→ **Supplied data**:
/-! ### The Frame Model -/

/-- R130: `build` checks the length, masks the payload and sets the checksum, of the frame as given or as masked. -/
def Obligations.BuildMakesFrame : Prop :=
  ∀ (id : Identifier) (dlc : Length) (data : Payload),
    (8 < dlc.toNat → build id dlc data = .error .invalidLength) ∧
    (dlc.toNat ≤ 8 → build id dlc data = .ok ⟨id, dlc, maskPayload dlc data, computeCrc15 id dlc data⟩)

/-- R131: a BUILD with a length 0..8 puts the masked frame into `hold`, clears the LFSR and starts a run of 15 + 8·dlc
bits; the vehicle, the index and the frame ports are untouched. -/
def Obligations.BuildStartsRun : Prop :=
  ∀ (id : Identifier) (dlc : Length) (data : Payload) (s : State), dlc.toNat ≤ 8 →
    ∃ t, exec (.build id dlc data) s = .next t ∧ t.cnt.toNat = 15 + 8 * dlc.toNat ∧
      t = { s with
        hold := id ++ dlc ++ maskPayload dlc data
        cnt := t.cnt
        crc := 0
        busy := true
        fValid := false
        errLen := false }

/-- R232: a BUILD with a length 9..15 raises InvalidLength: `err_len` and `err_sticky` rise, `f_valid` falls, and every
other register keeps its value. -/
def Obligations.BadBuildRaisesInvalidLength : Prop :=
  ∀ (id : Identifier) (dlc : Length) (data : Payload) (s : State), 8 < dlc.toNat →
    exec (.build id dlc data) s = .next { s with errLen := true, errSticky := true, fValid := false }

/-- R134: BUILD as one transition. After its 17 + 8·dlc edges the frame of `build` stands on the frame ports and nothing
else has changed; after each earlier edge `busy` is 1 and the previous frame still stands. -/
def Obligations.BuildAsOneTransition : Prop :=
  ∀ (id : Identifier) (dlc : Length) (data : Payload) (s : State), dlc.toNat ≤ 8 →
    Accepts (.build id dlc data) s → NoResetFor (17 + 8 * dlc.toNat) s →
    (∃ f, build id dlc data = .ok f ∧
      runEdges (17 + 8 * dlc.toNat) s =
        .next { s with
          script := s.script.drop (17 + 8 * dlc.toNat)
          edge := s.edge + (17 + 8 * dlc.toNat)
          frame := f
          crc := f.crc
          hold := id ++ dlc ++ maskPayload dlc data
          cnt := 0
          busy := false
          fValid := true
          errLen := false }) ∧
    ∀ k, 1 ≤ k → k ≤ 16 + 8 * dlc.toNat → ∃ t, runEdges k s = .next t ∧ t.busy = true ∧ t.frame = s.frame

/-! ### The Vehicle Simulator -/

/-- R210: the accept edge common to the four TICK forms, each with its own advance. -/
def Obligations.TickAcceptEdge : Prop :=
  ∀ (i : Instr) (advance : Cfg → Vehicle → Vehicle),
    (i, advance) ∈ [(.tickAuto, advanceAuto), (.tickMbrk, advanceMbrk), (.tickMcst, advanceMcst)] ∨
      (∃ thrIn, i = .tickMacc thrIn ∧ advance = advanceMacc thrIn) →
    ∀ s : State, ∃ t, exec i s = .next t ∧
      t.cnt.toNat = 15 + 8 * (encodeSignal s.cfg (kindAt s.cfg s.idx) (advance s.cfg s.veh)).dlc.toNat ∧
      (s.cfg.valid = true → t.idx.toNat = (s.idx.toNat + 1) % s.cfg.kinds.length) ∧
      t = { s with
        veh := advance s.cfg s.veh
        idx := t.idx
        hold :=
          (encodeSignal s.cfg (kindAt s.cfg s.idx) (advance s.cfg s.veh)).id ++
          (encodeSignal s.cfg (kindAt s.cfg s.idx) (advance s.cfg s.veh)).dlc ++
          (encodeSignal s.cfg (kindAt s.cfg s.idx) (advance s.cfg s.veh)).data
        cnt := t.cnt
        crc := 0
        busy := true
        fValid := false
        errLen := false }

/-- R153, with R152 and R157: TICK.AUTO in Idle holds the idle values and the speed, and leaves to Accelerate when the
counted ticks exceed the dwell threshold. -/
def Obligations.IdleLaw : Prop :=
  ∀ s : State, s.cfg.valid = true → s.veh.phase = .idle →
    ∃ t, exec .tickAuto s = .next t ∧
      t.veh.rpm.toNat = s.cfg.idleRpm ∧ t.veh.throttle = 0 ∧ t.veh.brake = true ∧ t.veh.speed = s.veh.speed ∧
      if s.cfg.idleDwellTicks < min (s.veh.ticks.toNat + 1) 65535
      then t.veh.phase = .accelerate ∧ t.veh.ticks = 0
      else t.veh.phase = .idle ∧ t.veh.ticks.toNat = min (s.veh.ticks.toNat + 1) 65535

/-- R154, with R152 and R157: TICK.AUTO in Accelerate ramps the throttle to its cap, sets rpm from the new throttle,
raises the speed to the target, and leaves to Cruise when the new speed has reached it. No value wraps (R165). -/
def Obligations.AccelerateLaw : Prop :=
  ∀ s : State, s.cfg.valid = true → s.veh.phase = .accelerate →
    ∃ t, exec .tickAuto s = .next t ∧
      t.veh.throttle.toNat = min (s.veh.throttle.toNat + s.cfg.accelThrottleStep) s.cfg.accelThrottleCap ∧
      t.veh.rpm.toNat = clamp (s.cfg.rpmBase + t.veh.throttle.toNat * s.cfg.rpmGain) s.cfg.idleRpm s.cfg.rpmMax ∧
      t.veh.speed.toNat =
        (if s.veh.speed.toNat < s.cfg.accelTargetSpeed
          then min (s.veh.speed.toNat + s.cfg.accelSpeedStep) s.cfg.accelTargetSpeed else s.veh.speed.toNat) ∧
      t.veh.brake = false ∧
      if s.cfg.accelTargetSpeed ≤ t.veh.speed.toNat
      then t.veh.phase = .cruise ∧ t.veh.ticks = 0
      else t.veh.phase = .accelerate ∧ t.veh.ticks.toNat = min (s.veh.ticks.toNat + 1) 65535

/-- R155, with R152 and R157: TICK.AUTO in Cruise holds the cruise values and the speed, and leaves to Brake when the
counted ticks exceed the dwell threshold. -/
def Obligations.CruiseLaw : Prop :=
  ∀ s : State, s.cfg.valid = true → s.veh.phase = .cruise →
    ∃ t, exec .tickAuto s = .next t ∧
      t.veh.throttle.toNat = s.cfg.cruiseThrottle ∧ t.veh.rpm.toNat = s.cfg.cruiseRpm ∧
      t.veh.speed = s.veh.speed ∧ t.veh.brake = false ∧
      if s.cfg.cruiseDwellTicks < min (s.veh.ticks.toNat + 1) 65535
      then t.veh.phase = .brake ∧ t.veh.ticks = 0
      else t.veh.phase = .cruise ∧ t.veh.ticks.toNat = min (s.veh.ticks.toNat + 1) 65535

/-- R156, with R152 and R157: TICK.AUTO in Brake decays rpm and speed linearly to their floors and leaves to Idle when the
new speed is 0. -/
def Obligations.BrakeLaw : Prop :=
  ∀ s : State, s.cfg.valid = true → s.veh.phase = .brake →
    ∃ t, exec .tickAuto s = .next t ∧
      t.veh.throttle = 0 ∧ t.veh.brake = true ∧
      t.veh.rpm.toNat =
        (if s.cfg.idleRpm + s.cfg.brakeRpmStep ≤ s.veh.rpm.toNat
          then s.veh.rpm.toNat - s.cfg.brakeRpmStep else s.cfg.idleRpm) ∧
      t.veh.speed.toNat =
        (if s.cfg.brakeSpeedStep ≤ s.veh.speed.toNat then s.veh.speed.toNat - s.cfg.brakeSpeedStep else 0) ∧
      if t.veh.speed = 0
      then t.veh.phase = .idle ∧ t.veh.ticks = 0
      else t.veh.phase = .brake ∧ t.veh.ticks.toNat = min (s.veh.ticks.toNat + 1) 65535

/-- R162: TICK.MACC sets the throttle to the sampled input clamped to 100, rpm from it, and raises the speed by the scaled
step up to `SPEED_MAX`; the phase becomes Brake (R161), coolant and steering as at every tick (R158, R159). -/
def Obligations.ManualAccelerateLaw : Prop :=
  ∀ (thrIn : BitVec 7) (s : State), s.cfg.valid = true →
    ∃ t, exec (.tickMacc thrIn) s = .next t ∧
      t.veh.throttle.toNat = min thrIn.toNat 100 ∧
      t.veh.rpm.toNat = clamp (s.cfg.rpmBase + min thrIn.toNat 100 * s.cfg.rpmGain) s.cfg.idleRpm s.cfg.rpmMax ∧
      t.veh.speed.toNat =
        min (s.veh.speed.toNat + s.cfg.accelSpeedStep * min thrIn.toNat 100 / 100) s.cfg.speedMax ∧
      t.veh.coolant.toInt =
        (if s.veh.coolant.toInt < s.cfg.coolantCeiling
          then min (s.veh.coolant.toInt + s.cfg.coolantStep) s.cfg.coolantCeiling else s.veh.coolant.toInt) ∧
      t.veh.steer = s.veh.steer ∧
      t.veh.brake = false ∧ t.veh.phase = .brake ∧ t.veh.ticks = 0

/-- R163: TICK.MBRK applies the Brake law's signal lines and stays in Brake even at standstill (R161). -/
def Obligations.ManualBrakeLaw : Prop :=
  ∀ s : State, s.cfg.valid = true →
    ∃ t, exec .tickMbrk s = .next t ∧
      t.veh.throttle = 0 ∧ t.veh.brake = true ∧
      t.veh.rpm.toNat =
        (if s.cfg.idleRpm + s.cfg.brakeRpmStep ≤ s.veh.rpm.toNat
          then s.veh.rpm.toNat - s.cfg.brakeRpmStep else s.cfg.idleRpm) ∧
      t.veh.speed.toNat =
        (if s.cfg.brakeSpeedStep ≤ s.veh.speed.toNat then s.veh.speed.toNat - s.cfg.brakeSpeedStep else 0) ∧
      t.veh.coolant.toInt =
        (if s.veh.coolant.toInt < s.cfg.coolantCeiling
          then min (s.veh.coolant.toInt + s.cfg.coolantStep) s.cfg.coolantCeiling else s.veh.coolant.toInt) ∧
      t.veh.steer = s.veh.steer ∧
      t.veh.phase = .brake ∧ t.veh.ticks = 0

/-- R164: TICK.MCST releases throttle and brake and decays rpm and speed by the coast steps; the phase becomes Brake
(R161). -/
def Obligations.ManualCoastLaw : Prop :=
  ∀ s : State, s.cfg.valid = true →
    ∃ t, exec .tickMcst s = .next t ∧
      t.veh.throttle = 0 ∧ t.veh.brake = false ∧
      t.veh.rpm.toNat =
        (if s.cfg.idleRpm + s.cfg.coastRpmStep ≤ s.veh.rpm.toNat
          then s.veh.rpm.toNat - s.cfg.coastRpmStep else s.cfg.idleRpm) ∧
      t.veh.speed.toNat =
        (if s.cfg.coastSpeedStep ≤ s.veh.speed.toNat then s.veh.speed.toNat - s.cfg.coastSpeedStep else 0) ∧
      t.veh.coolant.toInt =
        (if s.veh.coolant.toInt < s.cfg.coolantCeiling
          then min (s.veh.coolant.toInt + s.cfg.coolantStep) s.cfg.coolantCeiling else s.veh.coolant.toInt) ∧
      t.veh.steer = s.veh.steer ∧
      t.veh.phase = .brake ∧ t.veh.ticks = 0

/-- R158, R159: at every tick of every form the coolant rises by `COOLANT_STEP` up to the ceiling, stays there for ever,
and the steering angle does not change. -/
def Obligations.CoolantAndSteeringLaw : Prop :=
  ∀ (i : Instr) (s : State), s.cfg.valid = true → isTick i = true →
    ∃ t, exec i s = .next t ∧
      t.veh.coolant.toInt =
        (if s.veh.coolant.toInt < s.cfg.coolantCeiling
          then min (s.veh.coolant.toInt + s.cfg.coolantStep) s.cfg.coolantCeiling else s.veh.coolant.toInt) ∧
      t.veh.steer = s.veh.steer

/-- R243 (b): a sampled throttle above 100 is treated as 100, not rejected. -/
def Obligations.SampledThrottleClamped : Prop :=
  ∀ (thrIn : BitVec 7) (s : State), 100 ≤ thrIn.toNat → exec (.tickMacc thrIn) s = exec (.tickMacc 100) s

/-- R166: the vehicle registers never leave their domains, under any input; and the coolant never falls at an edge with
`rst` = 0 (that a reset edge is excepted is the model's reading, A10). -/
def Obligations.VehicleDomainsKept : Prop :=
  ∀ s t : State, VehicleInDomain s → step s = .next t →
    VehicleInDomain t ∧ ((pins s).rst = false → s.veh.coolant.toInt ≤ t.veh.coolant.toInt)

/-- R167 (d): the speed rises only at a tick whose law is Accelerate or at TICK.MACC. -/
def Obligations.SpeedRisesOnlyAccelerating : Prop :=
  ∀ s t : State, step s = .next t → s.veh.speed.toNat < t.veh.speed.toNat →
    (Accepts .tickAuto s ∧ s.veh.phase = .accelerate) ∨ ∃ thrIn, Accepts (.tickMacc thrIn) s

/-- R167 (a), (b): from Idle at rest, under TICK.AUTO operations only, the phases follow one another in blocks of the
stated lengths, for ever. -/
def Obligations.DriveCycleIsPeriodic : Prop :=
  ∀ s : State, s.cfg.valid = true → s.veh.phase = .idle → s.veh.speed = 0 → s.veh.ticks = 0 →
    ∀ n, (atomicRun (List.replicate n .tickAuto) s).veh.phase = cyclePhase s.cfg (n % cycleTicks s.cfg)

/-! ### The Frame Scheduler -/

/-- R192: identifier, length and payload of each kind, unlisted payload bytes zero. -/
def Obligations.SignalEncoders : Prop :=
  ∀ (c : Cfg) (v : Vehicle), c.valid = true →
    (∀ k, ((encodeSignal c k v).id.toNat, (encodeSignal c k v).dlc.toNat) =
      match k with
      | .rpm => (c.idRpm, 2)
      | .speed => (c.idSpeed, 1)
      | .thrbrk => (c.idThrbrk, 2)
      | .coolant => (c.idCoolant, 1)
      | .steer => (c.idSteer, 1)) ∧
    (∀ (k : Kind) (i : Fin 8), (encodeSignal c k v).dlc.toNat ≤ i.val → payloadByte (encodeSignal c k v).data i = 0) ∧
    (payloadByte (encodeSignal c .rpm v).data 0).toNat = v.rpm.toNat / 256 ∧
    (payloadByte (encodeSignal c .rpm v).data 1).toNat = v.rpm.toNat % 256 ∧
    payloadByte (encodeSignal c .speed v).data 0 = v.speed ∧
    (payloadByte (encodeSignal c .thrbrk v).data 0).toNat = v.throttle.toNat ∧
    (payloadByte (encodeSignal c .thrbrk v).data 1).toNat = v.brake.toNat ∧
    payloadByte (encodeSignal c .coolant v).data 0 = v.coolant ∧
    payloadByte (encodeSignal c .steer v).data 0 = v.steer

/-- R193: over any sequence of operations the index counts the ticks modulo K, and the tick after n ticks from index 0
sends the identifier of `KINDS[n mod K]`, whatever the vehicle does. -/
def Obligations.RotationIsRoundRobin : Prop :=
  ∀ (ops : List Instr) (s : State), s.cfg.valid = true → s.idx = 0 →
    (atomicRun ops s).idx.toNat = (ops.filter isTick).length % s.cfg.kinds.length ∧
    ∀ i, isTick i = true → ∃ k, s.cfg.kinds[(ops.filter isTick).length % s.cfg.kinds.length]? = some k ∧
      ∀ v, (atomicRun (ops ++ [i]) s).frame.id = (encodeSignal s.cfg k v).id

/-- R195: decoding the payload of the frame a tick latched gives back the register it was built from, exactly. -/
def Obligations.PayloadRoundTrip : Prop :=
  ∀ (i : Instr) (s t : State), Accepts i s → isTick i = true → NoResetFor (completionEdges i s) s →
    runEdges (completionEdges i s) s = .next t →
    match kindAt s.cfg s.idx with
    | .rpm => be16 t.frame.data 0 = t.veh.rpm.toNat
    | .speed => (payloadByte t.frame.data 0).toNat = t.veh.speed.toNat
    | .thrbrk => (payloadByte t.frame.data 0).toNat = t.veh.throttle.toNat ∧
        (payloadByte t.frame.data 1).toNat = t.veh.brake.toNat
    | .coolant => (payloadByte t.frame.data 0).toInt = t.veh.coolant.toInt
    | .steer => (payloadByte t.frame.data 0).toInt = t.veh.steer.toInt

/-- R218: TICK as one transition, each form with its own advance: after 25 or 33 edges the vehicle has advanced, the index
has rotated, and the frame encoded from the new vehicle values stands on the frame ports; nothing else has changed. -/
def Obligations.TickAsOneTransition : Prop :=
  ∀ (i : Instr) (advance : Cfg → Vehicle → Vehicle) (s : State),
    (i, advance) ∈ [(.tickAuto, advanceAuto), (.tickMbrk, advanceMbrk), (.tickMcst, advanceMcst)] ∨
      (∃ thrIn, i = .tickMacc thrIn ∧ advance = advanceMacc thrIn) →
    Accepts i s →
    ∀ n, n = 17 + 8 * (encodeSignal s.cfg (kindAt s.cfg s.idx) (advance s.cfg s.veh)).dlc.toNat →
    NoResetFor n s →
    ∃ f idx, build (encodeSignal s.cfg (kindAt s.cfg s.idx) (advance s.cfg s.veh)).id
          (encodeSignal s.cfg (kindAt s.cfg s.idx) (advance s.cfg s.veh)).dlc
          (encodeSignal s.cfg (kindAt s.cfg s.idx) (advance s.cfg s.veh)).data = .ok f ∧
      idx.toNat = (s.idx.toNat + 1) % s.cfg.kinds.length ∧
      runEdges n s =
        .next { s with
          script := s.script.drop n
          edge := s.edge + n
          veh := advance s.cfg s.veh
          idx := idx
          frame := f
          crc := f.crc
          hold := f.id ++ f.dlc ++ f.data
          cnt := 0
          busy := false
          fValid := true
          errLen := false }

→ **Aim of the task**:
Please find the lines in the data that contain the word "under" and copy them.

→ **Answer space**:
/-- R166: the vehicle registers never leave their domains, under any input; and the coolant never falls at an edge with
/-- R167 (a), (b): from Idle at rest, under TICK.AUTO operations only, the phases follow one another in blocks of the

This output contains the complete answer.